Since 2012, the railway has cut 6,000 to 7,000 jobs in a move to boost its bottom line. In the process, it has dramatically improved its operating ratio, or operating expenses as a percentage of revenue, to below 60 per cent.
“There is still more to accomplish,” CEO Hunter Harrison said during a conference call Thursday about the company’s fourth-quarter and year-end results.
“What we’re focusing on is what we can control: which is execution, which is running an efficient railroad.”
The railway had $6.71 billion in revenue and adjusted earnings of $1.62 billion in 2015—up from $6.6 billion and $1.48 billion respectively in 2014—although both fell below analyst expectations. Meanwhile, the company forecasts a double-digit increase in adjusted profits in 2016.
The company said it had reduced its workforce by 12 per cent, eliminating nearly 1,800 jobs last year, as shipments dropped three per cent. It says attrition accounts for some 2,000 people leaving the company each year.
In addition to labour savings, the railway is cutting capital spending by $400 million.
The plan to further cut jobs takes into account changes to labour agreements in the United States that alter scheduling rules, allowing for fewer workers. Fewer workers are also needed as the railway operates longer, faster but fewer trains.

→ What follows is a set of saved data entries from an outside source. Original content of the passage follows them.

-- ==== Sys2Proof/Laws/Step.lean ====
section
/-! SUPPORT. The step taken apart once: where it raises, and which instruction it runs (40_decode_dispatch.md R73). -/

namespace Sys2Proof.Laws
open Sys2Proof Sys2Proof.Machine

theorem step_of_fetch_error {s : State} {f : Fault} (h : s.fetch = .error f) : step s = .fault f := by
  simp only [step, h, raise]

theorem step_of_decode_error {s : State} {w : Word} {e : DecodeError} (h : s.fetch = .ok w) (hd : decodeWord w = .error e) :
    step s = .fault (.unknownOpcode s.pc w) := by
  simp only [step, h, hd, raise]

theorem step_of_decode_ok {s : State} {w : Word} {i : Instr} (h : s.fetch = .ok w) (hd : decodeWord w = .ok i) :
    step s = exec i s := by
  simp only [step, h, hd]

/-- A step that answers a next state fetched a word inside memory and ran the instruction it decodes to. -/
theorem step_eq_next {s t : State} (h : step s = .next t) :
    ∃ w i, s.fetch = .ok w ∧ s.pc.toNat + 1 < Config.memSize ∧ decodeWord w = .ok i ∧ exec i s = .next t := by
  cases hf : s.fetch with
  | error f => simp [step_of_fetch_error hf] at h
  | ok w =>
    have hlt : s.pc.toNat + 1 < Config.memSize := by
      by_contra hno
      simp [fetch_of_le (s := s) (by omega)] at hf
    cases hd : decodeWord w with
    | error e => simp [step_of_decode_error hf hd] at h
    | ok i => exact ⟨w, i, rfl, hlt, hd, step_of_decode_ok hf hd ▸ h⟩

end Sys2Proof.Laws
end

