-- ==== Sys2Proof/Tests/Slice0.lean ====
section
/-! SUPPORT. The model's own tests. Every expected value is one of spec/95_test_vectors.md (its id in the comment) or read off a rule. The
second half shows, for each statement of Obligations.lean that has hypotheses, a state and operands that meet them. -/

namespace Sys2Proof.Tests
open Sys2Proof Sys2Proof.Machine

/-! ## Well-formedness: an ill-formed term for each check -/

theorem test_operandsFit_refuses_register_16 : operandsFit [(16, 16)] = false := by decide

theorem test_operandsFit_accepts_register_15 : operandsFit [(15, 16)] = true := by decide

theorem test_wellFormed_accepts_drw : (Instr.drw 15 15 0xF#4).WellFormed = true := by decide

/-- CON4 and CON3. -/
theorem test_imageFits_boundary : imageFits (List.replicate 3585 0x11#8) = false ∧ imageFits (List.replicate 3584 0x11#8) = true := by
  rw [imageFits, imageFits, List.length_replicate, List.length_replicate]
  decide

theorem test_memoryWf_refuses_unsorted : Memory.wf [(5, 1#8), (3, 1#8)] = false := by decide

theorem test_memoryWf_refuses_repeated : Memory.wf [(5, 1#8), (5, 2#8)] = false := by decide

theorem test_memoryWf_refuses_blank_entry : Memory.wf [(5, 0#8)] = false := by decide

theorem test_memoryWf_refuses_address_4096 : Memory.wf [(4096, 1#8)] = false := by decide

theorem test_stateWf_refuses_17_entries : ({ State.reset with stack := List.replicate 17 0#16 } : State).wf = false := by decide

/-! ## Decoding: words written out from 30_encoding.md -/

/-- DSP1 to DSP3. -/
theorem test_decode_full_words :
    decodeWord 0x0000#16 = .ok .halt ∧ decodeWord 0x00E0#16 = .ok .cls ∧ decodeWord 0x00EE#16 = .ok .ret := by decide

/-- 0001 1010 1011 1100 and its neighbours by high nibble: JP, CALL, LD_I, JP_V0. -/
theorem test_decode_address_words :
    decodeWord 0b0001101010111100#16 = .ok (.jp 0xABC#12) ∧ decodeWord 0b0010101010111100#16 = .ok (.call 0xABC#12) ∧
    decodeWord 0b1010001000011110#16 = .ok (.ldI 0x21E#12) ∧ decodeWord 0b1011001100000000#16 = .ok (.jpV0 0x300#12) := by decide

/-- SE_IMM, SNE_IMM, LD_IMM, ADD_IMM, RND. -/
theorem test_decode_register_immediate_words :
    decodeWord 0b0011001000000001#16 = .ok (.seImm 2 0x01#8) ∧ decodeWord 0b0100001000000001#16 = .ok (.sneImm 2 0x01#8) ∧
    decodeWord 0b0110101001111111#16 = .ok (.ldImm 10 0x7F#8) ∧ decodeWord 0b0111001100100000#16 = .ok (.addImm 3 0x20#8) ∧
    decodeWord 0b1100001000010000#16 = .ok (.rnd 2 0x10#8) := by decide

/-- SE_REG and SNE_REG with a low nibble that is ignored (SER3, SNER3), DRW, SKP, SKNP. -/
theorem test_decode_register_words :
    decodeWord 0b0101000100101111#16 = .ok (.seReg 1 2) ∧ decodeWord 0b1001000100100111#16 = .ok (.sneReg 1 2) ∧
    decodeWord 0b1101000100100101#16 = .ok (.drw 1 2 0x5#4) ∧ decodeWord 0b1110010010011110#16 = .ok (.skp 4) ∧
    decodeWord 0b1110010010100001#16 = .ok (.sknp 4) := by decide

/-- DSP4, DSP5, DSP7, DSP15, DSP23, DSP24. -/
theorem test_decode_illegal_words :
    [0x00E1#16, 0x0001#16, 0x0FFF#16, 0x8120#16, 0xE09F#16, 0xE19D#16, 0xF00A#16, 0xFFFF#16].map decodeWord =
      [0x00E1#16, 0x0001#16, 0x0FFF#16, 0x8120#16, 0xE09F#16, 0xE19D#16, 0xF00A#16, 0xFFFF#16].map
        fun w => .error (.unknownOpcode w) := by decide

/-- DEC5: the fields of 0xE49E. -/
theorem test_fields_of_E49E :
    fieldsOf 0xE49E#16 = ⟨0xE#4, 0x49E#12, 0x9E#8, 4, 9, 0xE#4⟩ := by decide

theorem test_decode_bytes : decode [0xA2#8, 0x1E#8, 0x77#8] = .ok (.ldI 0x21E#12, [0x77#8]) ∧ decode [0xA2#8] = .error .truncated := by
  decide

/-- The assembler's words of 30_encoding.md R61. -/
theorem test_encode_words :
    encode (.drw 1 2 0x5#4) = 0xD125#16 ∧ encode (.skp 4) = 0xE49E#16 ∧ encode (.seReg 1 2) = 0x5120#16 := by decide

theorem test_decodeTableWord : decodeTableWord 16 0xA21E = some (.ldI 0x21E#12) ∧ decodeTableWord 16 0x8000 = none := by decide

/-! ## One step each -/

/-- The reset state with bytes at 0x200 (the start state of 95_test_vectors.md). -/
def start (bytes : List Byte) : State :=
  { State.reset with mem := Memory.load [] 0x200 bytes }

/-- A view of the next state. -/
def seen {α : Type} (view : State → α) : Result → Option α
  | .next t => some (view t)
  | .fault _ => none
  | .refused _ => none

/-- The fault of a result. -/
def faultOf : Result → Option Fault
  | .next _ => none
  | .fault f => some f
  | .refused _ => none

/-- S1, HLT1. -/
theorem test_halt : stepPort (start []) = (start [], .halted) := by decide

/-- CLS1: VF is kept. -/
theorem test_cls :
    seen (fun t => (t.pc, t.reg 15, t.pixel 10 20))
      (step { start [0x00#8, 0xE0#8] with
        disp := (drawSprite 20 10 [0x80#8] (Display.blank, false)).1, v := State.reset.v.set 15 1#8 }) =
      some (0x202#16, 1#8, false) := by decide

/-- RET2. -/
theorem test_ret :
    seen (fun t => (t.pc, t.stack)) (exec .ret { State.reset with pc := 0x300#16, stack := [0x0200#16, 0x0456#16] }) =
      some (0x458#16, [0x0200#16]) := by decide

/-- RET3. -/
theorem test_ret_underflow : faultOf (step (start [0x00#8, 0xEE#8])) = some (.stackUnderflow 0x200#16 0x00EE#16) := by decide

/-- JP1, JP3. -/
theorem test_jp :
    seen State.pc (step (start [0x1A#8, 0xBC#8])) = some 0x0ABC#16 ∧
    faultOf (step { start [] with pc := 0x0FFF#16 }) = some (.outOfBoundsFetch 0x0FFF#16 0x1000#16) := by decide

However, as market conditions improve over the longer term, CP would look to bring back employees to meet demand, said spokesman Martin Cej, who declined to say how many of the job losses will be in Canada versus the U.S.
Doug Finnson, president of the Canadian Rail Conference, which represents 3,400 CP train conductors and engineers, said he’s not aware of any planned jobs cuts beyond the 115 locomotive positions the union is fighting in arbitration.
“I’m always worried when they say they’re going to cut jobs, particularly when they don’t tell us anything,” he said in an interview. “I think this is just one more part of (Harrison’s) cut-to-the-bone philosophy.”
CP expects to build off its strong results, despite concerns about the economy that could affect some types of freight that it carries through its North American rail network, the company said.
“We’re going to be able to convert what the economy does provide us and poise ourselves for a strong bounce-back when the economy comes back,” said president and chief operating officer Keith Creel.
Meanwhile, CP Rail said it is reviewing its strategy to acquire Norfolk Southern Railway after saying it failed to anticipate that politics would overtake the regulatory review process.
Harrison criticized interventions by elected congressional leaders and challenged those who claim CP’s proposed use of a trust is unethical and illegal even though it has been used many times in the past.
“If the deck is stacked and if somebody’s got an ace up their sleeve and are not playing by the rules, then we understand that and we have to adjust accordingly,” he told analysts.
While he believes railway mergers will eventually be required to accommodate economic and population growth, Harrison said CP will also assess whether to abandon its bid and instead recommend that its board focus on repurchasing its shares, which have fallen 35 per cent in the last year.
“If nothing happens, we’ve got a wonderful franchise here in Canada. We have not fallen in love with any deal.”